In terms of learning theory, we could ask: what’s the objective of a goal-directed system once it reached its goal? Our results may point towards the idea that a goal-directed system that achieved its goal becomes an aging system in a broad sense: a system deviating from its goal slowly. For a morphogenetic system, this might be reflected by a slowly degradating anatomy, a slight shift in morphospace [45] ultimately leading to death: an anatomical configuration incompatible with life.
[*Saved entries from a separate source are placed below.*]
/-! ### Host writes -/

/-- R206, R208, R210, R212, R214 and the store of R216: a write of an argument register stores its field of DATA and changes
nothing else, busy or not. -/
def Obligations.ArgumentRegisterWrites : Prop :=
  ∀ (d : Word) (s : State),
    (decode (packWrite 0x0C d) = .ok (.wrChannel d) ∧
      exec (.wrChannel d) s = .next { s with channel := d.setWidth 8 }) ∧
    (decode (packWrite 0x10 d) = .ok (.wrRectype d) ∧
      exec (.wrRectype d) s = .next { s with rectype := d.setWidth 8 }) ∧
    (decode (packWrite 0x14 d) = .ok (.wrColorOrder d) ∧
      exec (.wrColorOrder d) s = .next { s with colorOrder := d.setWidth 8 }) ∧
    (decode (packWrite 0x18 d) = .ok (.wrPixelCount d) ∧
      exec (.wrPixelCount d) s = .next { s with pixelCount := d.setWidth 16 }) ∧
    (decode (packWrite 0x1C d) = .ok (.wrFrequency d) ∧
      exec (.wrFrequency d) s = .next { s with frequency := d }) ∧
    (decode (packWrite 0x20 d) = .ok (.wrBrightness d) ∧
      exec (.wrBrightness d) s = .next { s with brightness := d.setWidth 8 })

/-- R201, R133, R134, R226, R228, R230: a write of a read-only register or of a reserved offset changes nothing. -/
def Obligations.ReadOnlyAndReservedWritesAreIgnored : Prop :=
  (∀ (d : Word) (s : State),
    (decode (packWrite 0x00 d) = .ok (.wrId d) ∧ exec (.wrId d) s = .next s) ∧
    (decode (packWrite 0x3C d) = .ok (.wrCrcResult d) ∧ exec (.wrCrcResult d) s = .next s) ∧
    (decode (packWrite 0x40 d) = .ok (.wrCrcState d) ∧ exec (.wrCrcState d) s = .next s) ∧
    (decode (packWrite 0x44 d) = .ok (.wrLastCrc d) ∧ exec (.wrLastCrc d) s = .next s) ∧
    (decode (packWrite 0x48 d) = .ok (.wrTxCount d) ∧ exec (.wrTxCount d) s = .next s) ∧
    exec (.wrReserved4C d) s = .next s ∧
    (∀ off : Byte, exec (.wrReserved505C off d) s = .next s ∧ exec (.wrReserved607C off d) s = .next s ∧
      exec (.wrReserved80FC off d) s = .next s)) ∧
  (∀ (off : Nat) (d : Word), 0x4C ≤ off → off ≤ 0xFC → off % 4 = 0 → ∃ i, decode (packWrite off d) = .ok i ∧
    ∀ s : State, exec i s = .next s)

/-- R204: a write of STATUS clears each of bits 1 to 5 whose DATA bit is 1, keeps the others, and changes nothing else. -/
def Obligations.StatusWriteClearsOnes : Prop :=
  ∀ (d : Word) (s : State),
    decode (packWrite 0x08 d) = .ok (.wrStatus d) ∧
    exec (.wrStatus d) s = .next { s with status :=
      { done    := if d.getLsbD 1 then false else s.status.done
        txFail  := if d.getLsbD 2 then false else s.status.txFail
        lenErr  := if d.getLsbD 3 then false else s.status.lenErr
        busyErr := if d.getLsbD 4 then false else s.status.busyErr
        cmdErr  := if d.getLsbD 5 then false else s.status.cmdErr } }

/-- R218, R220: BUF_LEN stores `min(DATA, PIXBUF_BYTES)` and PB_ADDR stores `DATA mod PIXBUF_BYTES`, for every legal
PIXBUF_AW; nothing else changes. -/
def Obligations.WarlRegistersStoreLegalValues : Prop :=
  ∀ (d : Word) (s : State), s.config.Legal →
    decode (packWrite 0x24 d) = .ok (.wrBufLen d) ∧ decode (packWrite 0x28 d) = .ok (.wrPbAddr d) ∧
    (∃ v : Word, exec (.wrBufLen d) s = .next { s with bufLen := v } ∧
      v.toNat = min d.toNat (2 ^ s.config.pixbufAw)) ∧
    (∃ v : Word, exec (.wrPbAddr d) s = .next { s with pbAddr := v } ∧
      v.toNat = d.toNat % 2 ^ s.config.pixbufAw)

/-- The idempotence sentence of R69: writing an argument register, BUF_LEN or PB_ADDR twice with one value is writing it
once. -/
def Obligations.ArgumentWritesAreIdempotent : Prop :=
  ∀ (i : Instr) (d : Word) (s t : State),
    i ∈ [Instr.wrChannel d, .wrRectype d, .wrColorOrder d, .wrPixelCount d, .wrFrequency d, .wrBrightness d, .wrBufLen d,
      .wrPbAddr d] →
    exec i s = .next t → exec i t = .next t

/-- R222: PB_DATA stores DATA's four bytes, least significant first, at PB_ADDR to PB_ADDR + 3 modulo PIXBUF_BYTES, leaves
every other byte of the buffer, advances PB_ADDR by 4 modulo PIXBUF_BYTES and changes nothing else; while a frame is in
progress it raises BUSY_ERR and changes nothing else. -/
def Obligations.PixelWordWrite : Prop :=
  ∀ (d : Word) (s : State), s.config.Legal →
    decode (packWrite 0x2C d) = .ok (.wrPbData d) ∧
    (s.seqState = .idle → ∃ (m : Memory) (v : Word),
      exec (.wrPbData d) s = .next { s with pixbuf := m, pbAddr := v } ∧
      v.toNat = (s.pbAddr.toNat + 4) % 2 ^ s.config.pixbufAw ∧
      (∀ k < 4, ({ s with pixbuf := m, pbAddr := v } : State).pb (s.pbAddr.toNat + k) = d.extractLsb' (8 * k) 8) ∧
      (∀ a, (∀ k < 4, a % 2 ^ s.config.pixbufAw ≠ (s.pbAddr.toNat + k) % 2 ^ s.config.pixbufAw) →
        ({ s with pixbuf := m, pbAddr := v } : State).pb a = s.pb a)) ∧
    (s.seqState = .frame →
      exec (.wrPbData d) s = .next { s with status := { s.status with busyErr := true } })

/-- R224: PB_DATA8 stores DATA[7:0] at PB_ADDR, leaves every other byte of the buffer, advances PB_ADDR by 1 modulo
PIXBUF_BYTES and changes nothing else; while a frame is in progress it raises BUSY_ERR and changes nothing else. -/
def Obligations.PixelByteWrite : Prop :=
  ∀ (d : Word) (s : State), s.config.Legal →
    decode (packWrite 0x30 d) = .ok (.wrPbData8 d) ∧
    (s.seqState = .idle → ∃ (m : Memory) (v : Word),
      exec (.wrPbData8 d) s = .next { s with pixbuf := m, pbAddr := v } ∧
      v.toNat = (s.pbAddr.toNat + 1) % 2 ^ s.config.pixbufAw ∧
      ({ s with pixbuf := m, pbAddr := v } : State).pb s.pbAddr.toNat = d.setWidth 8 ∧
      (∀ a, a % 2 ^ s.config.pixbufAw ≠ s.pbAddr.toNat % 2 ^ s.config.pixbufAw →
        ({ s with pixbuf := m, pbAddr := v } : State).pb a = s.pb a)) ∧
    (s.seqState = .frame →
      exec (.wrPbData8 d) s = .next { s with status := { s.status with busyErr := true } })

/-! ### Commands -/

/-- R161: every reserved OPCODE sets CMD_ERR and does nothing else, busy or not, whatever DATA[31:8]. -/
def Obligations.ReservedOpcodesRaiseCmdErr : Prop :=
  (∀ (d : Word) (s : State), ∀ i ∈ [Instr.cmdReserved00 d, .cmdReserved03 d, .cmdReserved0407 d, .cmdReserved080F d,
      .cmdReserved101F d, .cmdReserved203F d, .cmdReserved407F d, .cmdReserved80FF d],
    exec i s = .next { s with status := { s.status with cmdErr := true } }) ∧
  (∀ d : Word, d.toNat % 256 ≠ 1 → d.toNat % 256 ≠ 2 → ∃ i, decode (packWrite 0x04 d) = .ok i ∧
    ∀ s : State, exec i s = .next { s with status := { s.status with cmdErr := true } })

/-- R162: a valid command while a frame is in progress sets BUSY_ERR and changes nothing else. -/
def Obligations.CommandWhileBusyIsDiscarded : Prop :=
  ∀ (d : Word) (s : State), s.seqState = .frame →
    exec (.cmdSendChannel d) s = .next { s with status := { s.status with busyErr := true } } ∧
    exec (.cmdCommit d) s = .next { s with status := { s.status with busyErr := true } }

/-- R163 and R164 for SEND_CHANNEL, with NEED of R141 and R142 written out: from IDLE, with the pixel data inside BUF_LEN, the
results are cleared, FC is latched from the argument registers and the frame starts. -/
def Obligations.SendChannelStartsItsFrame : Prop :=
  ∀ (d : Word) (s : State), s.seqState = .idle →
    (if s.rectype = 1 ∨ s.rectype = 3 then 3 * s.pixelCount.toNat else 0) ≤ s.bufLen.toNat →
    exec (.cmdSendChannel d) s = .next { s with
      status := { s.status with done := false, txFail := false, lenErr := false }
      fc := { ch := s.channel, rt := s.rectype, co := s.colorOrder, n := s.pixelCount, freq := s.frequency,
              br := s.brightness }
      frameCrc := 0xFFFFFFFF#32, seqPos := 0, txCount := 0, seqState := .frame }

/-- R163 for SEND_CHANNEL: from IDLE, with the pixel data longer than BUF_LEN, LEN_ERR and DONE are set, TX_FAIL is cleared, FC
holds the refused arguments, and nothing else changes. -/
def Obligations.SendChannelLengthCheckRefuses : Prop :=
  ∀ (d : Word) (s : State), s.seqState = .idle →
    (if s.rectype = 1 ∨ s.rectype = 3 then 3 * s.pixelCount.toNat else 0) > s.bufLen.toNat →
    exec (.cmdSendChannel d) s = .next { s with
      status := { s.status with done := true, txFail := false, lenErr := true }
      fc := { ch := s.channel, rt := s.rectype, co := s.colorOrder, n := s.pixelCount, freq := s.frequency,
              br := s.brightness } }

/-- R163 and R164 for COMMIT: from IDLE it always starts the frame of the constant context, whatever BUF_LEN and the argument
registers hold. -/
def Obligations.CommitStartsItsFrame : Prop :=
  ∀ (d : Word) (s : State), s.seqState = .idle →
    exec (.cmdCommit d) s = .next { s with
      status := { s.status with done := false, txFail := false, lenErr := false }
      fc := { ch := 0xFF#8, rt := 0x02#8, co := 0, n := 0, freq := 0, br := 0 }
      frameCrc := 0xFFFFFFFF#32, seqPos := 0, txCount := 0, seqState := .frame }

/-- R160, whole, with its parts R161 to R164: the effect of every write of CMD, decoded from its word, is the pseudocode's. -/
def Obligations.CmdWriteFollowsItsPseudocode : Prop :=
  ∀ (d : Word) (s : State), ∃ i, decode (packWrite 0x04 d) = .ok i ∧ exec i s =
    (let op := d.toNat % 256
     if op ≠ 1 ∧ op ≠ 2 then .next { s with status := { s.status with cmdErr := true } }
     else if s.seqState = .frame then .next { s with status := { s.status with busyErr := true } }
     else
       let c : FrameContext :=
         if op = 1 then
           { ch := s.channel, rt := s.rectype, co := s.colorOrder, n := s.pixelCount, freq := s.frequency,
             br := s.brightness }
         else { ch := 0xFF#8, rt := 0x02#8, co := 0, n := 0, freq := 0, br := 0 }
       if (if c.rt = 1 ∨ c.rt = 3 then 3 * c.n.toNat else 0) > s.bufLen.toNat then
         .next { s with status := { s.status with done := true, txFail := false, lenErr := true }, fc := c }
       else
         .next { s with
           status := { s.status with done := false, txFail := false, lenErr := false }, fc := c,
           frameCrc := 0xFFFFFFFF#32, seqPos := 0, txCount := 0, seqState := .frame })

/-- R248 and R249: a host transaction raises at most one of LEN_ERR, BUSY_ERR and CMD_ERR, and never TX_FAIL. -/
def Obligations.OneErrorPerTransaction : Prop :=
  ∀ (i : Instr) (s t : State), exec i s = .next t →
    (s.status.txFail = false → t.status.txFail = false) ∧
    (!s.status.lenErr && t.status.lenErr).toNat + (!s.status.busyErr && t.status.busyErr).toNat +
      (!s.status.cmdErr && t.status.cmdErr).toNat ≤ 1
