-- ==== Sys2Proof/Tests/Slice0.lean ====
section
/-! SUPPORT. The model's own tests: what well-formedness refuses, every constructor's decoding from a word written out by hand
from 30_encoding.md R80 to R84 and 10_state.md R21, single steps with the results of 95_test_vectors.md, and for every
statement with hypotheses a concrete state and operands that meet them. -/

namespace Sys2Proof.Tests

open Sys2Proof Sys2Proof.Machine

/-! ### Well-formedness refuses -/

/-- A command instruction whose DATA[7:0] is not its own OPCODE (R83, R84). -/
theorem test_wellFormed_command_opcode :
    (Instr.cmdSendChannel 0x102).wellFormed = false ∧ (Instr.cmdCommit 0x01).wellFormed = false := by decide

/-- A single reserved OPCODE. -/
theorem test_wellFormed_reserved_opcode :
    (Instr.cmdReserved00 0x01).wellFormed = false ∧ (Instr.cmdReserved03 0x02).wellFormed = false := by decide

/-- A range of reserved OPCODEs, just below and just above it. -/
theorem test_wellFormed_reserved_opcode_ranges :
    (Instr.cmdReserved0407 0x03).wellFormed = false ∧ (Instr.cmdReserved0407 0x08).wellFormed = false ∧
    (Instr.cmdReserved080F 0x07).wellFormed = false ∧ (Instr.cmdReserved080F 0x10).wellFormed = false ∧
    (Instr.cmdReserved101F 0x0F).wellFormed = false ∧ (Instr.cmdReserved101F 0x20).wellFormed = false ∧
    (Instr.cmdReserved203F 0x1F).wellFormed = false ∧ (Instr.cmdReserved203F 0x40).wellFormed = false ∧
    (Instr.cmdReserved407F 0x3F).wellFormed = false ∧ (Instr.cmdReserved407F 0x80).wellFormed = false ∧
    (Instr.cmdReserved80FF 0x7F).wellFormed = false ∧ (Instr.cmdReserved80FF 0x100).wellFormed = false := by decide

/-- A reserved offset outside its row's range. -/
theorem test_wellFormed_reserved_offset_ranges :
    (Instr.rdReserved505C 0x4C).wellFormed = false ∧ (Instr.rdReserved505C 0x60).wellFormed = false ∧
    (Instr.rdReserved607C 0x5C).wellFormed = false ∧ (Instr.rdReserved607C 0x80).wellFormed = false ∧
    (Instr.rdReserved80FC 0x7C).wellFormed = false ∧ (Instr.wrReserved505C 0x60 0).wellFormed = false ∧
    (Instr.wrReserved607C 0x80 0).wellFormed = false ∧ (Instr.wrReserved80FC 0x7C 0).wellFormed = false := by decide

/-- A reserved offset that is not word-aligned (R81). -/
theorem test_wellFormed_reserved_offset_alignment :
    (Instr.rdReserved505C 0x51).wellFormed = false ∧ (Instr.rdReserved607C 0x62).wellFormed = false ∧
    (Instr.rdReserved80FC 0xFF).wellFormed = false ∧ (Instr.wrReserved505C 0x5D 0).wellFormed = false ∧
    (Instr.wrReserved607C 0x7E 0).wellFormed = false ∧ (Instr.wrReserved80FC 0x81 0).wellFormed = false := by decide

/-! ### Decoding: W in bit 40, OFF in bits 39 to 32, DATA in bits 31 to 0 (R80) -/

/-- The identification register and the commands. -/
theorem test_decode_command_family :
    decode 0x00000000000#41 = .ok .rdId ∧ decode 0x10000000005#41 = .ok (.wrId 5) ∧
    decode 0x00400000000#41 = .ok .rdCmd ∧
    decode 0x10400000001#41 = .ok (.cmdSendChannel 0x01) ∧ decode 0x104FFFFFF02#41 = .ok (.cmdCommit 0xFFFFFF02) ∧
    decode 0x10400000100#41 = .ok (.cmdReserved00 0x100) ∧ decode 0x10400000003#41 = .ok (.cmdReserved03 0x03) ∧
    decode 0x10400000007#41 = .ok (.cmdReserved0407 0x07) ∧ decode 0x10400000008#41 = .ok (.cmdReserved080F 0x08) ∧
    decode 0x1040000001F#41 = .ok (.cmdReserved101F 0x1F) ∧ decode 0x10400000020#41 = .ok (.cmdReserved203F 0x20) ∧
    decode 0x1040000007F#41 = .ok (.cmdReserved407F 0x7F) ∧ decode 0x10400000080#41 = .ok (.cmdReserved80FF 0x80) := by
  decide

/-- STATUS and the argument registers. -/
theorem test_decode_argument_family :
    decode 0x00800000000#41 = .ok .rdStatus ∧ decode 0x1080000003E#41 = .ok (.wrStatus 0x3E) ∧
    decode 0x00C00000000#41 = .ok .rdChannel ∧ decode 0x10C00000003#41 = .ok (.wrChannel 3) ∧
    decode 0x01000000000#41 = .ok .rdRectype ∧ decode 0x11000000001#41 = .ok (.wrRectype 1) ∧
    decode 0x01400000000#41 = .ok .rdColorOrder ∧ decode 0x11400000024#41 = .ok (.wrColorOrder 0x24) ∧
    decode 0x01800000000#41 = .ok .rdPixelCount ∧ decode 0x118000001F4#41 = .ok (.wrPixelCount 500) ∧
    decode 0x01C00000000#41 = .ok .rdFrequency ∧ decode 0x11C007A1200#41 = .ok (.wrFrequency 8000000) ∧
    decode 0x02000000000#41 = .ok .rdBrightness ∧ decode 0x1200000002A#41 = .ok (.wrBrightness 0x2A) := by decide

/-- The pixel-buffer registers. -/
theorem test_decode_buffer_family :
    decode 0x02400000000#41 = .ok .rdBufLen ∧ decode 0x12400001000#41 = .ok (.wrBufLen 0x1000) ∧
    decode 0x02800000000#41 = .ok .rdPbAddr ∧ decode 0x128000001FE#41 = .ok (.wrPbAddr 0x1FE) ∧
    decode 0x02C00000000#41 = .ok .rdPbData ∧ decode 0x12CDDCCBBAA#41 = .ok (.wrPbData 0xDDCCBBAA) ∧
    decode 0x03000000000#41 = .ok .rdPbData8 ∧ decode 0x130000000FF#41 = .ok (.wrPbData8 0xFF) := by decide

/-- The checksum engine and the observation registers. -/
theorem test_decode_crc_family :
    decode 0x03400000000#41 = .ok .rdCrcInit ∧ decode 0x13412345678#41 = .ok (.wrCrcInit 0x12345678) ∧
    decode 0x03800000000#41 = .ok .rdCrcData ∧ decode 0x13800000031#41 = .ok (.wrCrcData 0x31) ∧
    decode 0x03C00000000#41 = .ok .rdCrcResult ∧ decode 0x13C00000001#41 = .ok (.wrCrcResult 1) ∧
    decode 0x04000000000#41 = .ok .rdCrcState ∧ decode 0x14000000001#41 = .ok (.wrCrcState 1) ∧
    decode 0x04400000000#41 = .ok .rdLastCrc ∧ decode 0x14400000001#41 = .ok (.wrLastCrc 1) ∧
    decode 0x04800000000#41 = .ok .rdTxCount ∧ decode 0x14800000001#41 = .ok (.wrTxCount 1) := by decide

/-- The reserved offsets. -/
theorem test_decode_reserved_family :
    decode 0x04C00000000#41 = .ok .rdReserved4C ∧ decode 0x14C00000007#41 = .ok (.wrReserved4C 7) ∧
    decode 0x05C00000000#41 = .ok (.rdReserved505C 0x5C) ∧ decode 0x15000000007#41 = .ok (.wrReserved505C 0x50 7) ∧
    decode 0x06000000000#41 = .ok (.rdReserved607C 0x60) ∧ decode 0x17C00000007#41 = .ok (.wrReserved607C 0x7C 7) ∧
    decode 0x0FC00000000#41 = .ok (.rdReserved80FC 0xFC) ∧ decode 0x18000000007#41 = .ok (.wrReserved80FC 0x80 7) := by
  decide

/-- What the port does not carry: OFF[1:0] other than 00, and another width than 32 bits (20_memory.md R66). -/
theorem test_decode_refuses :
    decode 0x00100000000#41 = .error (.misaligned 0x01) ∧ decode 0x10E00000000#41 = .error (.misaligned 0x0E) ∧
    decodeAccess ⟨8, 0x00000000000#41⟩ = .error (.width 8) := by decide

/-- The opcode table's words reach the decoder unchanged. -/
theorem test_decodeTableWord :
    decodeTableWord 48 0x10400000002 = some (.cmdCommit 2) ∧ decodeTableWord 41 0x04800000000 = some .rdTxCount := by
  decide

/-! ### Single instructions and single steps, with the results of 95_test_vectors.md -/

/-- The field `f` of the state an instruction leaves, if it completes. -/
def field {α : Type} (o : Host.Outcome State Fault Refusal) (f : State → α) : Option α :=
  match o with
  | .next s => some (f s)
  | .fault _ => none
  | .refused _ => none

/-- A machine with a pixel buffer of 256 bytes (PIXBUF_AW = 8), as in program P5. -/
def small : State := { State.reset with config := { pixbufAw := 8 }, pbAddr := 0xFE }

/-- A commit frame in progress, nothing sent. -/
def committing : State := { State.reset with seqState := .frame, fc := commitContext }

/-- The same, all but the last of its ten bytes sent; FRAME_CRC is the complement of its checksum 0xDF81389B (L1.3). -/
def lastByteLeft : State :=
  { committing with
    seqPos := 9, txCount := 9, frameCrc := ~~~0xDF81389B#32
    wire := [0x55, 0x50, 0x58, 0x4C, 0xFF, 0x02, 0x9B, 0x38, 0x81] }

/-- The argument registers and the buffer of L1.5, ready to send. -/
def loaded : State :=
  { State.reset with
    channel := 3, rectype := 1, colorOrder := 0x24, pixelCount := 2, bufLen := 6
    pixbuf := [(0, 0xFF), (1, 0x00), (2, 0x00), (3, 0x00), (4, 0xFF), (5, 0x00)] }

/-- `s` with `e` the next thing the environment does. -/
def withInput (e : Input) (s : State) : State := { s with inputs := [e] }

/-- L2.9, `RD ID`. -/
theorem test_rdId : field (exec .rdId State.reset) State.rdataLog = some [0x4C585055] := by decide

/-- L2.9: fields of DATA are taken and the rest discarded. -/
theorem test_argument_writes :
    field (exec (.wrChannel 0x1FF) State.reset) State.channel = some 0xFF ∧
    field (exec (.wrRectype 0xABCD) State.reset) State.rectype = some 0xCD ∧
    field (exec (.wrColorOrder 0x124) State.reset) State.colorOrder = some 0x24 ∧
    field (exec (.wrPixelCount 0x10005) State.reset) State.pixelCount = some 5 ∧
    field (exec (.wrFrequency 0xDEADBEEF) State.reset) State.frequency = some 0xDEADBEEF ∧
    field (exec (.wrBrightness 0x3F) State.reset) State.brightness = some 0x3F := by decide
For AI systems, a decline in performance, similarly to what we found with ChatGPT or other LLMs [90], could be interpreted as aging or developmental defects after the target morphology has been reached as seen in [3]. Overall, our results suggest that reaching a goal by generative means is completely different from maintaining it. Hence, if we want to engineer robust and autonomous AI and intelligent robotic systems or synthetic morphology we should integrate the learning of these two different tasks.

Our study showed fundamental computational principles in multicellular aging systems, bridging developmental biology with aging research. We explicitly demonstrate that developmental pathways, initially facilitating morphogenesis, may counteract longevity and tissue maintenance later in life. Moreover, we observed that cells collectively retain and manipulate morphological information, indicating that targeted interventions could potentially rejuvenate or maintain tissue integrity as organisms age.

Exploring these principles further could lead to significant advancements in delaying or reversing age-related decline. Integrating computational models with experimental biology might pave the way to uncover new strategies to enhance regeneration through manipulating cellular behavior, potentially extending the healthy lifespan of tissues.

Future research will focus on applying these computational insights to real-world biological systems, aiming to develop therapies that modulate aging processes and improve recovery from injuries, thus optimizing the health span of multicellular organisms. These findings not only deepen our understanding of the aging process but also highlight the potential of using computational approaches to predict and control the dynamics of cellular systems in aging. The insights gained from this study open new avenues for research in aging and regenerative medicine, paving the way for novel interventions that could one day transform our approach to aging and chronic disease treatment.